The media if full of fascinating stuff about the guns used at San Bernardino, and other mass shootings:

*  the New York Times pictorial list of what weapons they used (which actually shows a preponderance of pistols, it seems);

The Australian notes this morning that despite having "tough" (by American standards - ha!) gun control laws, Californians can still buy assault style rifles provided they are slightly harder to re-load:
Included in the ban were rifles that can use detachable ammunition magazines that hold more than 10 rounds and have other characteristics. Magazines that hold more than 10 bullets are also outlawed.

But rifles that aren’t specifically listed in the ban are considered legal, as long as a tool is required to release the ammunition magazine. The change is intended to effectively limit the number of rounds the gun can fire because it presumably takes extra time to reload.

California’s law prompted the gun industry to start marketing military-style rifles with so-called bullet buttons, a sort of sleeve that blocks quick access to the release button. Users can use the tip of a spare bullet or a tool to release the gun’s magazine, although a small magnet can be attached to the ­button so that users can quickly press it using just their finger.

The executive director of the Violence Policy Centre in Washington, Josh Sugarmann, said the gun industry was “cynically ­exploiting an inadvertent limitation” of California’s assault weapons ban.
*  As usual, the paranoid reasoning - both (I assume) that having your own gun will help protect you in a gun massacre, and that the Feds under Obama are about to swoop in on their black helicopters and disarm the wingnuts of the nation - is expected to lead to an increase in sales

*  Despite the Australian gun control experience getting an extensive airing in the US media again (as it does after every massacre), even I can see that if you are starting with a base of an insanely armed society, you can't expect the Australian method to be replicated there   Vox has a good bit of commentary on this:  What no politician wants to admit about gun control.  But that is not to say that there is nothing to be done, of course.  The stupidest of all arguments, which appears regularly in Catallaxy, of course, is that because some crimes still happen with guns in Australia, our gun control measures are a failure.   It's such an insanely dumb attempt at a debating tactic, you have to wonder about the brain size of those deploying it.
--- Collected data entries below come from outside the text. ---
-- ==== Sys2Proof/Syntax.lean ====
section
/-! DEFINITION. The syntax of the Lysvar 4's steps: one constructor of Instr for each row of spec/opcode_table.json.
The first part holds the instruction words of strips and engine programs, with the fields that the formats of R73, R76,
R88 to R90 give them. The second part holds the device, host and scheduler events of the table, which have no encoding
and carry what the outside world or the schedule decides. -/

namespace Sys2Proof

/-- The type of an integer ALU word (R82, R310). -/
inductive IntType where
  | i32 | n32 | i64 | n64
  deriving DecidableEq, Repr

/-- The integer comparisons (R339). -/
inductive ICond where
  | eq | ne | lt | le | gt | ge | ltn | gen
  deriving DecidableEq, Repr

/-- The float comparisons (R332). -/
inductive FCond where
  | eq | ne | lt | le | gt | ge | un | od
  deriving DecidableEq, Repr

/-- The lane moves of SHFL (R137). -/
inductive ShflOp where
  | lane | back | ahead | pair
  deriving DecidableEq, Repr

/-- The folds of REAP (R356). -/
inductive ReapOp where
  | add | min | max | and | or | xor | fadd | fmax
  deriving DecidableEq, Repr

/-- The conditions of WAIT (R190). -/
inductive WaitCond where
  | eq | ne | gen | ltn
  deriving DecidableEq, Repr

/-- The operations of COLL (R90, R214). -/
inductive CollOp where
  | allReduce | reduceScatter | allGather | broadcast
  deriving DecidableEq, Repr

/-- The modifier form of the extension word (R76). -/
structure XWord where
  fmt : BitVec 6
  rnd : BitVec 3
  sat : Bool
  vc : BitVec 6
  lc : Bool
  ge : Bool
  gn : Bool
  gp : BitVec 5
  cls : BitVec 8
  deriving DecidableEq, Repr

/-- A word of format LR or GR with two source registers (R73). -/
structure W3 where
  s : Bool
  d : BitVec 6
  a : BitVec 6
  b : BitVec 6
  la : Bool
  lb : Bool
  x : Option XWord
  deriving DecidableEq, Repr

/-- A word of format LR or GR with one source register; its vb and lb are zero (R82). -/
structure W2 where
  s : Bool
  d : BitVec 6
  a : BitVec 6
  la : Bool
  x : Option XWord
  deriving DecidableEq, Repr

/-- A word with two 6-bit fields, or one 6-bit and one narrower, and no last-read bit. -/
structure WNoLa where
  s : Bool
  d : BitVec 6
  a : BitVec 6
  x : Option XWord
  deriving DecidableEq, Repr

/-- A word with one source register in va and its last-read bit (JMPI, RDV, FMTSEL vK, MODESET vK, BWSET). -/
structure WSrc where
  s : Bool
  a : BitVec 6
  la : Bool
  x : Option XWord
  deriving DecidableEq, Repr

/-- A word with one source pair in va and no last-read bit (CKPT, REPLAY, LAUNCH, TLBINV). -/
structure WAddr where
  s : Bool
  a : BitVec 6
  x : Option XWord
  deriving DecidableEq, Repr

/-- A word with sources in va and vb and no last-read bit (WAIT, ICINV, CFLUSH, PGMAP, HARVEST). -/
structure WAddr2 where
  s : Bool
  a : BitVec 6
  b : BitVec 6
  x : Option XWord
  deriving DecidableEq, Repr

/-- An immediate word of format LI or GI (R73, R312). -/
structure WImm where
  s : Bool
  d : BitVec 6
  a : BitVec 6
  la : Bool
  imm : BitVec 10
  lit : Option Word
  deriving DecidableEq, Repr

/-- MOVI and MOVI.G: no source register (R312). -/
structure WMovi where
  s : Bool
  d : BitVec 6
  imm : BitVec 10
  lit : Option Word
  deriving DecidableEq, Repr

/-- A memory word of format LM (R73). -/
structure WMem where
  s : Bool
  d : BitVec 6
  a : BitVec 6
  la : Bool
  off : BitVec 7
  sz : BitVec 3
  x : Option XWord
  deriving DecidableEq, Repr

/-- PREF: LM without a destination and a size (R353). -/
structure WPref where
  s : Bool
  a : BitVec 6
  la : Bool
  off : BitVec 7
  x : Option XWord
  deriving DecidableEq, Repr

/-- A predicate destination with one source field (VOTE, PMOV to a predicate). -/
structure WPred where
  s : Bool
  p : BitVec 5
  a : BitVec 6
  la : Bool
  x : Option XWord
  deriving DecidableEq, Repr

/-- A predicate destination with a predicate source (VOTE.ALL, VOTE.ANY). -/
structure WPP where
  s : Bool
  p : BitVec 5
  q : BitVec 5
  x : Option XWord
  deriving DecidableEq, Repr

/-- A register destination with a predicate source (VOTE.MASK, PMOV to a register). -/
structure WRP where
  s : Bool
  d : BitVec 6
  q : BitVec 5
  x : Option XWord
  deriving DecidableEq, Repr

/-- A comparison: a predicate destination and two sources (R332, R339). -/
structure WCmp where
  s : Bool
  p : BitVec 5
  a : BitVec 6
  b : BitVec 6
  la : Bool
  lb : Bool
  x : Option XWord
  deriving DecidableEq, Repr

/-- A mill word: an accumulator tile and two blocks (R348). -/
structure WMma where
  s : Bool
  acc : BitVec 4
  a : BitVec 6
  b : BitVec 6
  ovw : Bool
  x : Option XWord
  deriving DecidableEq, Repr

/-- ACCRD and ACCWR: a register block and a tile (R308, R309). -/
structure WAcc where
  s : Bool
  r : BitVec 6
  acc : BitVec 4
  x : Option XWord
  deriving DecidableEq, Repr

/-- A tile memory word of format LT (R345, R366, R367). -/
structure WTile where
  s : Bool
  d : BitVec 6
  a : BitVec 6
  b : BitVec 6
  t : Bool
  x : Option XWord
  deriving DecidableEq, Repr

/-- FORK's own layout (R88): the source words are taken as one 64-bit value, byte i for source i. -/
structure WFork where
  s : Bool
  d : BitVec 6
  cls : BitVec 5
  scope : BitVec 3
  n : BitVec 4
  low : BitVec 5
  off : Option Word
  src : BitVec 64
  deriving DecidableEq, Repr

/-- FENCE's own layout (R89). -/
structure WFence where
  s : Bool
  pre : BitVec 8
  succ : BitVec 8
  scope : BitVec 3
  deriving DecidableEq, Repr

/-- Four engine registers of an engine-class word (R90). -/
structure WEng where
  ea : BitVec 4
  eb : BitVec 4
  ec : BitVec 4
  ed : BitVec 4
  deriving DecidableEq, Repr

/-- Who issues, waits or is meant: a strip of a gang, a span, an engine program, or nobody. -/
inductive Agent where
  | nobody
  | strip (gang idx : Nat)
  | span (id : Nat)
  | prog (id : Nat)
  deriving DecidableEq, Repr

/-- A host access through HDM or BAR2: little-endian bytes at a device physical address (R280, R282). The stream is the
number of the TDI whose IDE stream carries it, if one does (R298). -/
structure HostAccess where
  addr : Nat
  len : Nat
  write : Option (List Byte)
  stream : Option Nat
  deriving DecidableEq, Repr

/-- What a peer's request does (R293, R314, R320). -/
inductive PeerOp where
  | read | write | atomic (op : BitVec 3) | cas
  deriving DecidableEq, Repr

/-- One lane's part of a peer's request (R293): an offset in the export window and a length, the bytes of a write or the
operand of an atomic, and the comparand of a CAS. -/
structure PeerLane where
  off : Nat
  len : Nat
  data : List Byte
  cmp : List Byte
  deriving DecidableEq, Repr

/-- A peer's request to this device's memory: the exporting context, what it does, whether it is a read that does not count
(R226), the format entry of a typed store (R228), the active lanes of the peer's instruction, and the clock at which the
request reached this device. -/
structure PeerRequest where
  ctx : Nat
  op : PeerOp
  nc : Bool
  entry : Option DWord
  lanes : List PeerLane
  since : DWord
  deriving DecidableEq, Repr

/-- A firmware image as the assay processor checks it (R295, R300). -/
structure Image where
  signed : Bool
  version : Nat
  digest : BitVec 384
  deriving DecidableEq, Repr

/-- An image that the host supplies in RECOVERY, and whether its write to flash is interrupted (R300). -/
structure Upload where
  image : Image
  interrupted : Bool
  deriving DecidableEq, Repr

/-- A Sniarnio port's link as it comes out of resending a flit: whether it is up (R289, R292). -/
structure FabricLink where
  port : Nat
  up : Bool
  deriving DecidableEq, Repr

/-- The signed configuration record (R299): signature, power shares, twin pool, dump region, minimum security version. -/
structure Record where
  signed : Bool
  digest : BitVec 384
  shares : List Nat
  twpool : Word
  dumpBase : Nat
  dumpSize : Nat
  minVersion : Nat
  deriving DecidableEq, Repr

/-- A region of device memory bound to a TDI, in bytes, 2 MiB-aligned (R298). -/
structure Region where
  base : Nat
  size : Nat
  deriving DecidableEq, Repr

/-- Another rank's part of a collective: its rank, its descriptor, the value of its wire entry, whether its own checks
passed, and the codes of its buffer elements (R214, R216). -/
structure CollPeer where
  rank : Nat
  tag : Word
  count : Nat
  op : CollOp
  red : BitVec 2
  bfmt : DWord
  wfmtCode : BitVec 6
  bfmtCode : BitVec 6
  wfmt : DWord
  rnd : BitVec 3
  sat : Bool
  root : Word
  ok : Bool
  data : List DWord
  deriving DecidableEq, Repr

/-- A block whose clock a power share or the flux bound can lower (R24, R25). -/
inductive Block where
  | compute (die : Nat)
  | hub (die : Nat)
  | stack (n : Nat)
  deriving DecidableEq, Repr

/-- One constructor for each row of spec/opcode_table.json, in the table's order. -/
inductive Instr where
  | add (t : IntType) (w : W3) | sub (t : IntType) (w : W3) | mul (t : IntType) (w : W3)
  | mulh (t : IntType) (w : W3) | min (t : IntType) (w : W3) | max (t : IntType) (w : W3)
  | addc (t : IntType) (w : W3) | mad (t : IntType) (w : W3)
  | addG (u : Bool) (w : W3) | subG (u : Bool) (w : W3) | mulG (u : Bool) (w : W3)
  | mulhG (u : Bool) (w : W3) | minG (u : Bool) (w : W3) | maxG (u : Bool) (w : W3)
  | addcG (u : Bool) (w : W3) | madG (u : Bool) (w : W3)
  | and (w : W3) | or (w : W3) | xor (w : W3) | andn (w : W3) | shl (w : W3) | shr (w : W3) | sar (w : W3)
  | andG (w : W3) | orG (w : W3) | xorG (w : W3) | andnG (w : W3) | shlG (w : W3) | shrG (w : W3) | sarG (w : W3)
  | popc (w : W2) | clz (w : W2) | brev (w : W2) | bfx (w : W3)
  | bfi (w : W3) | prmt (w : W3) | lea (w : W3) | sel (w : W3)
  | icmp (c : ICond) (w : WCmp) | icmpG (c : ICond) (w : WCmp)
  | addi (w : WImm) | muli (w : WImm) | andi (w : WImm) | ori (w : WImm) | xori (w : WImm)
  | shli (w : WImm) | shri (w : WImm) | sari (w : WImm) | movi (w : WMovi) | addiG (w : WImm) | moviG (w : WMovi)
  | mov (w : W2) | mku (w : W2) | movs (w : WNoLa) | pmovToReg (w : WRP) | pmovToPred (w : WPred)
  | movG (w : W2) | movsG (w : WNoLa)
  | plop (s : Bool) (pd pa pb : BitVec 5) (t : BitVec 4) (x : Option XWord)
  | fadd (f : Bool) (w : W3) | fsub (f : Bool) (w : W3) | fmul (f : Bool) (w : W3)
  | fmin (f : Bool) (w : W3) | fmax (f : Bool) (w : W3) | ffma (f : Bool) (w : W3) | fscl (f : Bool) (w : W3)
  | fcmp (f : Bool) (c : FCond) (w : WCmp)
  | frcp (w : W2) | frsq (w : W2) | fsqrt (w : W2) | fexp2 (w : W2) | flog2 (w : W2)
  | fsin (w : W2) | fcos (w : W2) | ftanh (w : W2) | fclass (w : W2) | frnd (w : W2)
  | cvt (fn : BitVec 3) (w : W3) | vdot (w : W3)
  | shfl (op : ShflOp) (w : W3)
  | voteAll (w : WPP) | voteAny (w : WPP) | voteMask (w : WRP) | voteSame (w : WPred)
  | reap (op : ReapOp) (w : W2)
  | rng (fn : BitVec 3) (w : WNoLa)
  | ld (w : WMem) | st (w : WMem) | lds (w : WMem) | sts (w : WMem)
  | atom (w : WMem) | atoms (w : WMem) | cas (w : WMem) | pref (w : WPref)
  | ldt (w : WTile) | stt (w : WTile) | stash (w : WTile)
  | mma (w : WMma) | smma (w : WMma)
  | accrd (w : WAcc) | accrdZero (w : WAcc) | accwr (w : WAcc) | accwrZero (s : Bool) (acc : BitVec 4) (x : Option XWord)
  | ldG (w : WMem) | stG (w : WMem)
  | bra (s : Bool) (p : BitVec 5) (neg : Bool) (off : BitVec 16) (lit : Option Word)
  | join (s : Bool)
  | call (s : Bool) (off : BitVec 16) (lit : Option Word)
  | ret (s : Bool)
  | jmpi (w : WSrc)
  | exit (s : Bool) (x : Option XWord)
  | barSync (s : Bool) (n : BitVec 4) (x : Option XWord)
  | barArrive (s : Bool) (n : BitVec 4) (x : Option XWord)
  | barWait (s : Bool) (n : BitVec 4) (x : Option XWord)
  | elect (s : Bool) | elend (s : Bool)
  | fork (w : WFork)
  | rdv (w : WSrc)
  | fence (w : WFence)
  | tfence (s : Bool)
  | wait (c : WaitCond) (w : WAddr2)
  | nop (s : Bool)
  | trap (s : Bool) (imm : BitVec 10) (lit : Option Word)
  | fmtset (w : W2) | fmtget (w : WNoLa)
  | fmtselSlot (s : Bool) (code : BitVec 6) (n : BitVec 2) (x : Option XWord)
  | fmtselReg (w : WSrc)
  | modeset (w : WSrc) | modesetRm (s : Bool) (rm : BitVec 3) (x : Option XWord) | modesetClr (w : WSrc)
  | ckpt (w : WAddr) | replay (w : WAddr) | replend (s : Bool)
  | qput (s : Bool) (d : BitVec 6) (stage : BitVec 6) (x : Option XWord)
  | qget (s : Bool) (d : BitVec 6) (x : Option XWord)
  | launch (w : WAddr)
  | icinv (w : WAddr2) | cflush (w : WAddr2) | cflushInv (w : WAddr2)
  | rngseed (g : BitVec 2) (w : W3)
  | bwsetMem (w : WSrc) | bwsetLink (w : WSrc)
  | tret (s : Bool) | rqrel (s : Bool)
  | pgmapL0 (w : WAddr2) | pgmapL1 (w : WAddr2)
  | tlbinv (w : WAddr) | tlbinvCtx (s : Bool) (x : Option XWord) | tlbinvAll (s : Bool) (x : Option XWord)
  | harvest (w : WAddr2)
  | setsr (w : W2)
  | cpy (dims : BitVec 2) (cv sg ss : Bool) (w : WEng)
  | rdst (bd : Bool) (w : WEng)
  | merge (ea eb ec : BitVec 4)
  | tmma (ovw : Bool) (w : WEng)
  | smv (wide : Bool) (w : WEng)
  | coll (op : CollOp) (red : BitVec 2) (ea eb ec : BitVec 4)
  | ewait (ea eb : BitVec 4) (cond : BitVec 4)
  | eloop (ea : BitVec 4) (off : BitVec 12)
  | eend
  | esig (ea eb : BitVec 4)
  -- host commands: command processor q (false 0, true 1) takes the entry at QHEAD (R287)
  | create (q : Bool) | destroy (q : Bool) | config (q : Bool) | submit (q : Bool) | cancel (q : Bool)
  | uncancel (q : Bool) | hostIcinv (q : Bool) | resync (q : Bool) | twclr (q : Bool)
  -- the management window (R302 to R304)
  | portreset (mask : BitVec 4)
  | qerrClear (q : Bool) (bits : Word)
  | queueConfigWrite (q : Bool) (size : Bool) (value : DWord)
  | registerWrite (offset : Nat) (value : BitVec 128)
  -- boot, firmware, trust (R23, R295 to R300)
  | deviceReset (rec : Record)
  | benchGroupStart
  | firmwareUpdate (img : Image) (interrupted : Bool)
  | recoveryImage (up : Upload) (rec : Record)
  | getVersion | getCapabilities | negotiateAlgorithms | getDigests
  | getCertificate (slot : BitVec 8) (off len : Nat)
  | challenge (slot : BitVec 8) (nonce : BitVec 256)
  | getMeasurements (index : BitVec 8) (nonce : BitVec 256)
  | keyExchange (nonce : BitVec 256) (session : BitVec 32)
  | finish (session : BitVec 32)
  | endSession (session : BitVec 32)
  | lockInterface (tdi ctx : Nat) (regions : List Region)
  | stopInterface (tdi : Nat)
  -- host link and host accesses (R279 to R282)
  | hostLinkTrain (cxl : Bool) (gen width : Nat)
  | hdmAccess (a : HostAccess)
  | bar2Access (a : HostAccess)
  -- the fabric (R292 to R294) and the second tier (R291)
  | peerAccess (r : PeerRequest)
  | peerTimeout (ag : Agent)
  | peerWriteAck (ag : Agent)
  | flitResend (link : FabricLink)
  | tierLinkDown (p : Fin 4)
  | expanderTimeout (p : Fin 4)
  | tierLinkUp (p : Fin 4)
  | tierTimeout (p : Fin 4)
  -- nodes, spans, gangs (R17, R130, R147, R155, R156)
  | nodeStart (ctx slot : Nat)
  | nodeComplete (launch : Nat)
  | spanJoin (launch group : Nat)
  | gangPlace (gang bench : Nat)
  | droverAction (die : Nat)
  | queueClose (launch : Nat)
  -- waits that end (R67, R154, R189, R190, R197, R199, R203, R232, R285)
  | barrierPhaseComplete (gang bar : Nat)
  | waitConditionMet (gang idx : Nat)
  | hostWaitReread (ag : Agent)
  | ewaitConditionMet (prog : Nat)
  | rdvReturn (gang idx : Nat)
  | queueRoom (gang idx : Nat)
  | forkSlotFree (gang idx : Nat)
  | loadReturn (gang idx k : Nat)
  | twinReadServed (ag : Agent)
  | twinTimeout (ag : Agent)
  -- pre-emption, evictions, errors, throttling (R20, R25, R169, R272, R274, R276, R278, R306)
  | preempt (gang : Nat)
  | resume (gang bench : Nat)
  | lineEviction (tier : Bool) (line : Nat) (uncorrectable : Bool)
  | correctedError (ctx : Nat) (addr : DWord)
  | machineCheck (gang idx : Nat)
  | deviceFatal
  | thermalThrottle (die : Nat)
  | powerThrottle (b : Block)
  | overtempStop (b : Block) (celsius : Nat)
  | dbell (q : Bool) (tail : Word)
  | startInterface (tdi : Nat)
  | tdiError (tdi : Nat)
  | launchIntakeRoom (gang idx : Nat)
  | collJoin (prog : Nat) (peer : CollPeer)
  deriving DecidableEq, Repr

end Sys2Proof
end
*  In a broader sociological context, another Vox piece looks at the gun control problem in the US as part of the broader polarisation of American society: gun enthusiasts, mass shootings are not arguments against guns but for them. The rise in mass shootings is only convincing both sides that they're right, causing them to dig in further.

It's not even clear that opinions on guns and gun violence remain amenable to argument. Over the past few decades, gun ownership in the US has evolved from a practical issue for rural homeowners and hunters to a kind of gesture of tribal solidarity, an act of defiance toward Obama, the left, and all the changes they represent. The gun lobby has become more hardened and uncompromising, pushing guns into schoolschurches, and universities.

This has taken place in the context of a broader and deeper polarization of the country, as Red America and Blue America have become more ideologically homogeneous and distant from one another. The two sides are now composed of people who quite literally think and feel differently — and are less and less able to communicate. The gun issue is a salient example, but far from the only one.
 The article, which is quite fascinating, goes on to look at the argument that the polarisation is partly based on a Conservative/Liberal personality divide - but then it also lists the reasons to be skeptical of such arguments too.

I don't doubt that the polarisation has happened, and as I have said frequently, it has been more of a case of the Right moving into an eccentric, ideologically motivated, evidence free, corner, than the Left going more Left.   (Even allowing for the silly revival of extreme political correctness on US campuses.)  

I seriously think there is inadequate blame for this to be put on the internet, and the Fox Network.